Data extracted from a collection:

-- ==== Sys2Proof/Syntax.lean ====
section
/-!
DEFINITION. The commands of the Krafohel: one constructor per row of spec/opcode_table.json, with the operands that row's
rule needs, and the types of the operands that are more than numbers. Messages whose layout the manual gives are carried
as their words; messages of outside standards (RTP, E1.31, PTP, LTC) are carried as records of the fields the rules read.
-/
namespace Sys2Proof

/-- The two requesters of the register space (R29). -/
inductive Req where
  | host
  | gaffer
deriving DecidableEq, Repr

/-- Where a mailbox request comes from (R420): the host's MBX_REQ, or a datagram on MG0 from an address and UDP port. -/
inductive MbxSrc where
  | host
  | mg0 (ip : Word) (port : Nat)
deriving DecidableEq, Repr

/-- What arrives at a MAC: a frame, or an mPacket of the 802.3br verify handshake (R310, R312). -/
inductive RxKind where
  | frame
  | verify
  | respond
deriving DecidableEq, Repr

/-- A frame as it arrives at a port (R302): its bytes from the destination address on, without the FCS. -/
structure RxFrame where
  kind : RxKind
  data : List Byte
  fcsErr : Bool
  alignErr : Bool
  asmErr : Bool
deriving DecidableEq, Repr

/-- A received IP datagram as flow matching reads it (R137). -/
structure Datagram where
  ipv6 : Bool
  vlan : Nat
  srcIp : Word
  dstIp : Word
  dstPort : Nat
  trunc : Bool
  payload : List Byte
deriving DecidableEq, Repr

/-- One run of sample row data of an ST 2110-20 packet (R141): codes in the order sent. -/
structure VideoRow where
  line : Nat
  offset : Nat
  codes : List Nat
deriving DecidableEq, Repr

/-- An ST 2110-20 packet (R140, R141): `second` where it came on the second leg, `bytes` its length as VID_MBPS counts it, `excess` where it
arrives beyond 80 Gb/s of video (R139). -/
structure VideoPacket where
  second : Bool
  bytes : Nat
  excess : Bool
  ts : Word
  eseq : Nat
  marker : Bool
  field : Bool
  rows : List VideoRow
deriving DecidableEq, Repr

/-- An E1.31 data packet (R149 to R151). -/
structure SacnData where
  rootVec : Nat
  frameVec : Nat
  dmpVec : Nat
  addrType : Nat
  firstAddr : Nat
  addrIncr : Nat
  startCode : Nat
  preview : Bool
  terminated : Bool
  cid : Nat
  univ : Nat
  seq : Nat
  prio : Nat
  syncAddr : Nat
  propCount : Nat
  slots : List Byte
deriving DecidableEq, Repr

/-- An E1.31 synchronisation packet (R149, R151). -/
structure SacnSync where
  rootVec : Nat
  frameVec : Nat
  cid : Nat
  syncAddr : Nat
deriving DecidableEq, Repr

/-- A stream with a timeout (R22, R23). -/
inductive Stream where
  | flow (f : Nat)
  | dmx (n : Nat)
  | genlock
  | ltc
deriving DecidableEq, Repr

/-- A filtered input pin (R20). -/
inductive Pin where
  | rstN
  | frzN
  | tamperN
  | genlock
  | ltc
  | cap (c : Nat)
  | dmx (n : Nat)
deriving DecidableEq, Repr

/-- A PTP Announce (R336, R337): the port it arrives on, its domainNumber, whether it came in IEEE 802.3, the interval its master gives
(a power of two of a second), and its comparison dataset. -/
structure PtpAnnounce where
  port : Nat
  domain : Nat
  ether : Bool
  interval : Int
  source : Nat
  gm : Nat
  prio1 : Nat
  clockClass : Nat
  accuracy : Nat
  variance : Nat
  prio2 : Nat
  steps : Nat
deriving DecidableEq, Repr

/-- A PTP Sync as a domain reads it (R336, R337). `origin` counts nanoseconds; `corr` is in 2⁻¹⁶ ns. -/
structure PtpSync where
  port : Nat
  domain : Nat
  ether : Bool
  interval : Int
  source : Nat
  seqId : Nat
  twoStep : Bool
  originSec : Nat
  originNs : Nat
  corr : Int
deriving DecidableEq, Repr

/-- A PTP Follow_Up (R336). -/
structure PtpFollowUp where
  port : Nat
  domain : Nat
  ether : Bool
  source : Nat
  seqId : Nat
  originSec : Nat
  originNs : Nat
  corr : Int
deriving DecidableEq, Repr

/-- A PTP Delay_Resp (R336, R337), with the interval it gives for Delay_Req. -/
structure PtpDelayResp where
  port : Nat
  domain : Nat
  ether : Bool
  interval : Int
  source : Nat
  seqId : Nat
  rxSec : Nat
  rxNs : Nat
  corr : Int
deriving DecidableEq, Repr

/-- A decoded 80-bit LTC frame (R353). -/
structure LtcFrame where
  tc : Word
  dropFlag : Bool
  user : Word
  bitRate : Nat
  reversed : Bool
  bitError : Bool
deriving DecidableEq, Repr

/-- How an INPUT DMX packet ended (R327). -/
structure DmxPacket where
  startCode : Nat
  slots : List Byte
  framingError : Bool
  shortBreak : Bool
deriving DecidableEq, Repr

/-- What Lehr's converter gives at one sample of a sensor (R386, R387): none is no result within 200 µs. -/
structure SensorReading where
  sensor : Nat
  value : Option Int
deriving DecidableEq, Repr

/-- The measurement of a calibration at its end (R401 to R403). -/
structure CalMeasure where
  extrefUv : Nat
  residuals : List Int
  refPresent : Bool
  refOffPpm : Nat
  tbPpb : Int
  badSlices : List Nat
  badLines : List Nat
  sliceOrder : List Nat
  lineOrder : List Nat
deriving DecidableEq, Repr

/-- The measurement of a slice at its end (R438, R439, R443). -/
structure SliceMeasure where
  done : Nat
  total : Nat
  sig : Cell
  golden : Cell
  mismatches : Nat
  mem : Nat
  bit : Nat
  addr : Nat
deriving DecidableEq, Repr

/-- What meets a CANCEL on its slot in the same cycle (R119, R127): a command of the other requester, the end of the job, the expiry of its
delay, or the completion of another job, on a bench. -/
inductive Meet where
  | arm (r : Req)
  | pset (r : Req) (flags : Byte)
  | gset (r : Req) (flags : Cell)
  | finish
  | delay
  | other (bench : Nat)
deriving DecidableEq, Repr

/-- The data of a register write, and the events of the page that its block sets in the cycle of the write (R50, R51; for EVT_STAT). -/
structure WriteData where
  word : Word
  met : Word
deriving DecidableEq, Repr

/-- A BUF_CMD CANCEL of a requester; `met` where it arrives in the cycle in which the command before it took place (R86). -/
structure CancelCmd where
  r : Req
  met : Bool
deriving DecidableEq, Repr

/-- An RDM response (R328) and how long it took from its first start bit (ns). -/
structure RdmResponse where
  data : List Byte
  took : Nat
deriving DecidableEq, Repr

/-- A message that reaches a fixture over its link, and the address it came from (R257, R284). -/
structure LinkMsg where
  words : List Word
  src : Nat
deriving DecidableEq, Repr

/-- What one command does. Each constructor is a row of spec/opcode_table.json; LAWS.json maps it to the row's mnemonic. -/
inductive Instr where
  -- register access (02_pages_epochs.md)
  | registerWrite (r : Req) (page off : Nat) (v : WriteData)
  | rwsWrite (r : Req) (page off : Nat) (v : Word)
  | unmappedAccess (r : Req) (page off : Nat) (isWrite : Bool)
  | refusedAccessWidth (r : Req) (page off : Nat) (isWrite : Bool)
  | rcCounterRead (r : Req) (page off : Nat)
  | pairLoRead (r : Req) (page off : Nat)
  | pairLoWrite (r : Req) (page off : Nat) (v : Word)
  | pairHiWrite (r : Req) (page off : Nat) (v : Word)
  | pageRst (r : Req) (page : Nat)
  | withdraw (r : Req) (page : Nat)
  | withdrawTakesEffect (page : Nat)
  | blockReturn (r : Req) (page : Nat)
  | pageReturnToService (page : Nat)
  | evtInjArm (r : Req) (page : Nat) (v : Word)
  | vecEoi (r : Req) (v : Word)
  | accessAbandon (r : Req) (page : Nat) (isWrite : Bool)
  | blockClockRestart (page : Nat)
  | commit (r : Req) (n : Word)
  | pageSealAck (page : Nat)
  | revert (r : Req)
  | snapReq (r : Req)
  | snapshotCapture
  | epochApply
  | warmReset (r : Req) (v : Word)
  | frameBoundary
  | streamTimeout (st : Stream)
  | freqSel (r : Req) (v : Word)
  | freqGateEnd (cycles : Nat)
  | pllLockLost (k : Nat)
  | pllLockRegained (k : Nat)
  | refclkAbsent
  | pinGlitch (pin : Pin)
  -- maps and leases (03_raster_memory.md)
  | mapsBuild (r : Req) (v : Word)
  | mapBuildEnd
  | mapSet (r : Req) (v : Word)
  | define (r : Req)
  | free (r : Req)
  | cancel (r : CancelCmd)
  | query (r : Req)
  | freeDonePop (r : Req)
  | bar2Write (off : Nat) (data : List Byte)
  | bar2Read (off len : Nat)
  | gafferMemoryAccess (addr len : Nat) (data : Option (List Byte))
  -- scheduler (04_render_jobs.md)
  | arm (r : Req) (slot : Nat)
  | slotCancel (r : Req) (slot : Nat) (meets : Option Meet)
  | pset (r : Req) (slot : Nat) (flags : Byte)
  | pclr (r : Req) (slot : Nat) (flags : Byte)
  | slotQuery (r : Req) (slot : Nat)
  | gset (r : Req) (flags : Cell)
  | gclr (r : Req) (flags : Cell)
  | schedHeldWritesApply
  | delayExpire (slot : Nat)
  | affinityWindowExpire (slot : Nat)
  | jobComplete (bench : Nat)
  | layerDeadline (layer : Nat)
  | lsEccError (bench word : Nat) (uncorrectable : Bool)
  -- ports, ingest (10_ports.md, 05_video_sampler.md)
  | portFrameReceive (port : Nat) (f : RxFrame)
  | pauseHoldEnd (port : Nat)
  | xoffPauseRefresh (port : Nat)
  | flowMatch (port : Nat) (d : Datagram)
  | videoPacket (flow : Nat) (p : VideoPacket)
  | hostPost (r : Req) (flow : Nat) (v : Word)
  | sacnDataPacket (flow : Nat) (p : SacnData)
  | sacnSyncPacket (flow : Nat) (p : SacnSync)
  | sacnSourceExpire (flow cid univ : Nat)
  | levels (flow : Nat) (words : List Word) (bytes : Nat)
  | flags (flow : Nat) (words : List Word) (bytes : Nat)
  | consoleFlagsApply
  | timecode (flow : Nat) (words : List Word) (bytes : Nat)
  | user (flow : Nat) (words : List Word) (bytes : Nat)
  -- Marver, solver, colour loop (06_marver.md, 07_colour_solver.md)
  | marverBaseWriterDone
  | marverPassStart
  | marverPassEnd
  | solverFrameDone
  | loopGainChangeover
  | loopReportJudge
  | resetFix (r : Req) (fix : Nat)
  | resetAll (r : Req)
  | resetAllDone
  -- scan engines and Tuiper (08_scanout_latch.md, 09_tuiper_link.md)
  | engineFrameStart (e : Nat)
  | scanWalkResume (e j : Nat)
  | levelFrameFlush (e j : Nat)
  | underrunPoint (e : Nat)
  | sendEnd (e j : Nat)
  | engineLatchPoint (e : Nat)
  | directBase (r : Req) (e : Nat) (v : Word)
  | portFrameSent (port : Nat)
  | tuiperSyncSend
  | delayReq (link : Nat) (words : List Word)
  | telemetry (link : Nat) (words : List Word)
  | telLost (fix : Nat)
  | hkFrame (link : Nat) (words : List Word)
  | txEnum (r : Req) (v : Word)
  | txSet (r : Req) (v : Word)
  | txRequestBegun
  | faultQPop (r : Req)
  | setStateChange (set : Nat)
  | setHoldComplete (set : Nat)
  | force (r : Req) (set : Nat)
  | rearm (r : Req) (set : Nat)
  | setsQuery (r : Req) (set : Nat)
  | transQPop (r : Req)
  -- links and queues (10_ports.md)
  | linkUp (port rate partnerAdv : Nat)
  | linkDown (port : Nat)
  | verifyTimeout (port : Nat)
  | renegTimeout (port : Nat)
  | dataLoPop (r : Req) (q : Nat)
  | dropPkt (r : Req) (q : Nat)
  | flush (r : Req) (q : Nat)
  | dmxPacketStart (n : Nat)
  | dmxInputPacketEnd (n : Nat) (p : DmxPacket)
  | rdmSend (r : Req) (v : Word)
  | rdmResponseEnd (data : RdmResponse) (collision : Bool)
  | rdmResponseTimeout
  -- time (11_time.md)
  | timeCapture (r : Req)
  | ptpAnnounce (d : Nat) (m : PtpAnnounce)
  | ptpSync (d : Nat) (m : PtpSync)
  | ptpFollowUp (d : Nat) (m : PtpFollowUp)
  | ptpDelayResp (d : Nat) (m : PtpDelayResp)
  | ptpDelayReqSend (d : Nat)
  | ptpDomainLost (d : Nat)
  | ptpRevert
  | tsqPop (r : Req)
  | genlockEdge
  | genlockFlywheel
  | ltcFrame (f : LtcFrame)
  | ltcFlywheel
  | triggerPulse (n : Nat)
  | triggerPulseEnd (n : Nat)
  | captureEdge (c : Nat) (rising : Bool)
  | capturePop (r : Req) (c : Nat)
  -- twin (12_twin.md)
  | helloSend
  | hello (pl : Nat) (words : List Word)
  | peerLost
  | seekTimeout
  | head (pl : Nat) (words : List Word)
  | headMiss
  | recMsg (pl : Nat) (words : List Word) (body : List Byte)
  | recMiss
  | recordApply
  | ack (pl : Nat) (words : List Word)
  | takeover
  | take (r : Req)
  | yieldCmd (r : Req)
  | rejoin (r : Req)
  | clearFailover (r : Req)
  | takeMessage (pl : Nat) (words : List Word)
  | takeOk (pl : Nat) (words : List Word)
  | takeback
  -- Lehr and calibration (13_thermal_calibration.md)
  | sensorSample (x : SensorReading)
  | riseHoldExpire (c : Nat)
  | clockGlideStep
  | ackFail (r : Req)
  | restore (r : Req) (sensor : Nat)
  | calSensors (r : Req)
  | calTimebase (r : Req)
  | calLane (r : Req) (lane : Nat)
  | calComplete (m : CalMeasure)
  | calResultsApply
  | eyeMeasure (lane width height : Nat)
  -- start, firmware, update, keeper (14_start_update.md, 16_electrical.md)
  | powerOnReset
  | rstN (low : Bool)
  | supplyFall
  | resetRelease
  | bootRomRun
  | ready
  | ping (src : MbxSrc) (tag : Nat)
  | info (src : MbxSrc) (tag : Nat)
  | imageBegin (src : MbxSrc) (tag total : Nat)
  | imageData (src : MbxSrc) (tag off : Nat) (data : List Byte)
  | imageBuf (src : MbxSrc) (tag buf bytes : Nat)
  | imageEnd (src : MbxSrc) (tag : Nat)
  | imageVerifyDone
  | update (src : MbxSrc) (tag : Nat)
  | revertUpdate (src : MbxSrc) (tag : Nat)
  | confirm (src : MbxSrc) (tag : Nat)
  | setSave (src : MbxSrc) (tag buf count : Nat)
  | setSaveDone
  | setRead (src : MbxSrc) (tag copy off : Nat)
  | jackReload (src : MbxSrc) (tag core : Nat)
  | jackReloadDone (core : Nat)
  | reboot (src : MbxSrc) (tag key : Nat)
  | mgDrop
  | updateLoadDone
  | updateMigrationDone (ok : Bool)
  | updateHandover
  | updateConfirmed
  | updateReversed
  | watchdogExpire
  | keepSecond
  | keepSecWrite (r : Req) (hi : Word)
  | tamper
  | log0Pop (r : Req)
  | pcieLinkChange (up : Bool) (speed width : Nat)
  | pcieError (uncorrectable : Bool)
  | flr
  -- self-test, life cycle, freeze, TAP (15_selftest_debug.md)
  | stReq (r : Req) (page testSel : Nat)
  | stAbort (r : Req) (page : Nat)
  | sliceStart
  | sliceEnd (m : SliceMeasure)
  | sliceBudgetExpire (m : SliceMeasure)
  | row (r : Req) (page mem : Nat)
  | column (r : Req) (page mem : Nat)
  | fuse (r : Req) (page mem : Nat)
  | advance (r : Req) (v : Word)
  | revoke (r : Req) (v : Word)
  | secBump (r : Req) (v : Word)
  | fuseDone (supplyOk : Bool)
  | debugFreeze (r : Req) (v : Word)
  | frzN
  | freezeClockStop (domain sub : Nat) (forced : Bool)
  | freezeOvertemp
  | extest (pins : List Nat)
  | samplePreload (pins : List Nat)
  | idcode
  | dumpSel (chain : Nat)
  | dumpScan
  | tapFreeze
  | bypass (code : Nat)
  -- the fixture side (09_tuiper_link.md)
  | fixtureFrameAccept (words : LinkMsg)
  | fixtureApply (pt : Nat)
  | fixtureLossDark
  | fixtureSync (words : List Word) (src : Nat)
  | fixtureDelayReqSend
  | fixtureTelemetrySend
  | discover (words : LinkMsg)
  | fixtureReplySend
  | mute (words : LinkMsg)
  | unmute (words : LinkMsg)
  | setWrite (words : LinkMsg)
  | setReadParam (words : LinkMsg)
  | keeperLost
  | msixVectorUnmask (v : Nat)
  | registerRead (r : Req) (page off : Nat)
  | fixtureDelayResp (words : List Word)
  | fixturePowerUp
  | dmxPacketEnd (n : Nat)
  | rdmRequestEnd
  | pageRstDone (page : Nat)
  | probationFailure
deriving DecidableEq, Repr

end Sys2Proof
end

> [Work item]: Within the data above, filter for lines containing the word "SacnData" and copy each one.

> [Answer section]:
structure SacnData where
  | sacnDataPacket (flow : Nat) (p : SacnData)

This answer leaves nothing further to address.